Saturday, May 2, 2020

java puzzlers from oca part 4

In the fourth part of Java Puzzlers, we have something related to char type.


public class Puzzler {

    public static void main(String[] args){
        char myChar = 'a';
        myChar++;

        System.out.println(myChar);
    }
}

You may have guessed it. It will print "b" and the reason for it is that char type is unsigned numeric primitive in the disguise of a character. So if I add one then I'll get the next character in unicode representation.

Then let's take a look at that one


public class Puzzler {

    public static void main(String[] args){
        char myChar = 'a';

        System.out.println(myChar + myChar);
    }
}
Will this print "aa"? Or  which's 97 + 97 = 194 (where 97 is value of 'a'). I don't know if you guessed it right but the result is neither. It's "194". When Java sees plus it tells "hmm that's an addition not a concat" and adds myChars up and returns the int value for it.

java puzzlers from oca part 3

In this third part of Java puzzlers, we will see a surprise in variable naming restrictions.

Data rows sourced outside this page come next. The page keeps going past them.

theorem rateStep_keeps {w : List Part} {s₀ : State} {s} {e} {q} {n} {ce} {delay} (m_regs : Part.regs ∈ w) (m_rte : Part.rte ∈ w) (h : Keeps w s₀ s) :
    Keeps w s₀ (rateStep s e q n ce delay) := by
  unfold rateStep
  repeat' first
    | intro _
    | with_reducible assumption
    | with_reducible (first | apply Keeps.ite | apply setFld_keeps | apply setQp_keeps | apply setRate_keeps | apply rateBase_keeps)
    | refine Keeps.of_fst (by with_reducible assumption) ?_
    | split
    | dsimp only

theorem mrOut_keeps {w : List Part} {s₀ : State} {s} {e} {idx} {f} (m_rte : Part.rte ∈ w) (h : Keeps w s₀ s) :
    Keeps w s₀ (mrOut s e idx f) := by
  unfold mrOut
  repeat' first
    | intro _
    | with_reducible assumption
    | with_reducible (first | apply Keeps.ite)
    | with_reducible (first | fail_if_no_progress apply Keeps.rte m_rte)
    | split
    | dsimp only

theorem stray_keeps {w : List Part} {s₀ : State} {s} {e} (m_regs : Part.regs ∈ w) (h : Keeps w s₀ s) :
    Keeps w s₀ (stray s e) := by
  unfold stray
  repeat' first
    | intro _
    | with_reducible assumption
    | with_reducible (first | apply Keeps.ite | apply bump_keeps)
    | split
    | dsimp only

theorem badFrame_keeps {w : List Part} {s₀ : State} {s} {e} {k} {f} (m_log : Part.log ∈ w) (m_regs : Part.regs ∈ w) (m_rel : Part.rel ∈ w) (h : Keeps w s₀ s) :
    Keeps w s₀ (badFrame s e k f) := by
  unfold badFrame
  repeat' first
    | intro _
    | with_reducible assumption
    | with_reducible (first | apply Keeps.ite | apply bump_keeps | apply log_keeps)
    | split
    | dsimp only

theorem rteArrive_keeps {w : List Part} {s₀ : State} {s} {e} {k} {f} {opc} {body} (m_log : Part.log ∈ w) (m_regs : Part.regs ∈ w) (m_rel : Part.rel ∈ w) (k6 : ∀ u y1 y2, Keeps w s₀ u → Keeps w s₀ (body u y1 y2)) (h : Keeps w s₀ s) :
    Keeps w s₀ (rteArrive s e k f opc body) := by
  unfold rteArrive
  repeat' first
    | intro _
    | with_reducible assumption
    | with_reducible (first | apply Keeps.ite | apply k6 | apply bump_keeps | apply tutilIn_keeps | apply stray_keeps | apply badFrame_keeps)
    | split
    | dsimp only

theorem deliver_keeps {w : List Part} {s₀ : State} {s} {e} {q} {m} (m_dyn : Part.dyn ∈ w) (m_regs : Part.regs ∈ w) (m_rte : Part.rte ∈ w) (h : Keeps w s₀ s) :
    Keeps w s₀ (deliver s e q m) := by
  unfold deliver
  repeat' first
    | intro _
    | with_reducible assumption
    | with_reducible (first | apply Keeps.ite | apply enqueue_keeps | apply setQp_keeps)
    | split
    | dsimp only

theorem beginMsg_keeps {w : List Part} {s₀ : State} {s} {e} {q} {m} (m_dyn : Part.dyn ∈ w) (m_regs : Part.regs ∈ w) (m_rte : Part.rte ∈ w) (h : Keeps w s₀ s) :
    Keeps w s₀ (beginMsg s e q m) := by
  unfold beginMsg
  repeat' first
    | intro _
    | with_reducible assumption
    | with_reducible (first | apply Keeps.ite | apply Keeps.foldl | apply Keeps.foldl_fst | apply Keeps.foldl_snd | apply setQp_keeps | apply rteLocal_keeps)
    | split
    | dsimp only

theorem advanceMsn_keeps {w : List Part} {s₀ : State} {x1} {x2} {x3} {x4} (m_dyn : Part.dyn ∈ w) (m_regs : Part.regs ∈ w) (m_rte : Part.rte ∈ w) (h : Keeps w s₀ x2) :
    Keeps w s₀ (advanceMsn x1 x2 x3 x4) := by
  induction x1 generalizing x2 with
  | zero => exact h
  | succ k ih =>
    unfold advanceMsn
    dsimp only
    split
    · exact h
    · exact Keeps.ite (ih (setQp_keeps m_regs m_rte h)) (Keeps.ite (ih (beginMsg_keeps m_dyn m_regs m_rte h)) h)

theorem rxAdvance_keeps {w : List Part} {s₀ : State} {s} {e} {q} (m_dyn : Part.dyn ∈ w) (m_regs : Part.regs ∈ w) (m_rte : Part.rte ∈ w) (h : Keeps w s₀ s) :
    Keeps w s₀ (rxAdvance s e q) := by
  unfold rxAdvance
  repeat' first
    | intro _
    | with_reducible assumption
    | with_reducible (first | apply Keeps.ite | apply Keeps.foldl | apply Keeps.foldl_fst | apply Keeps.foldl_snd | apply after_keeps | apply setQp_keeps | apply ackNow_keeps | apply deliver_keeps | apply advanceMsn_keeps)
    | split
    | dsimp only

theorem placeAt_keeps {w : List Part} {s₀ : State} {s} {e} {q} {m} {a} {bs} {psn} {mr} (m_dyn : Part.dyn ∈ w) (m_regs : Part.regs ∈ w) (m_rte : Part.rte ∈ w) (h : Keeps w s₀ s) :
    Keeps w s₀ (placeAt s e q m a bs psn mr) := by
  unfold placeAt
  repeat' first
    | intro _
    | with_reducible assumption
    | with_reducible (first | apply Keeps.ite | apply Keeps.foldl | apply Keeps.foldl_fst | apply Keeps.foldl_snd | apply setQp_keeps | apply rteLocal_keeps | apply mrOut_keeps)
    | split
    | dsimp only

theorem poisonMsg_keeps {w : List Part} {s₀ : State} {s} {e} {q} {m} (m_dyn : Part.dyn ∈ w) (m_free : Part.free ∈ w) (m_host : Part.host ∈ w) (m_lane : Part.lane ∈ w) (m_log : Part.log ∈ w) (m_obs : Part.obs ∈ w) (m_regs : Part.regs ∈ w) (m_rel : Part.rel ∈ w) (m_rte : Part.rte ∈ w) (m_trig : Part.trig ∈ w) (h : Keeps w s₀ s) :
    Keeps w s₀ (poisonMsg s e q m) := by
  unfold poisonMsg
  repeat' first
    | intro _
    | with_reducible assumption
    | with_reducible (first | apply Keeps.ite | apply setQp_keeps | apply qpDead_keeps)
    | split
    | dsimp only

theorem rteData_keeps {w : List Part} {s₀ : State} {s} {e} {q} {f} {dup} {k} (m_dyn : Part.dyn ∈ w) (m_regs : Part.regs ∈ w) (m_rte : Part.rte ∈ w) (k5 : ∀ u, Keeps w s₀ u → Keeps w s₀ (dup u)) (k6 : ∀ u, Keeps w s₀ u → Keeps w s₀ (k u)) (h : Keeps w s₀ s) :
    Keeps w s₀ (rteData s e q f dup k) := by
  unfold rteData
  repeat' first
    | intro _
    | with_reducible assumption
    | with_reducible (first | apply Keeps.ite | apply k5 | apply k6 | apply bump_keeps | apply setQp_keeps | apply ackNow_keeps | apply rxAdvance_keeps)
    | with_reducible (first | fail_if_no_progress apply Keeps.rte m_rte)
    | split
    | dsimp only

If I show you this, I'm sure you won't be surprised that this does not compile. static is one of the reserved keywords so why should it work?
public class Puzzler {

    public static void main(String[] args){

        int static = 2;
    }

}
Now I'll ask you a more difficult one. What you think about the below code. Will this compile?
public class Puzzler {

    public static void main(String[] args){
        int bool = 0;
        int integer = 1;
        int const = 2;
        int goto = 3;
    }
}

None of these should be reserved keyword. This is not C right? If you thought that it will compile, you're wrong. const and goto are reserved keywords, but bool and integer are fine.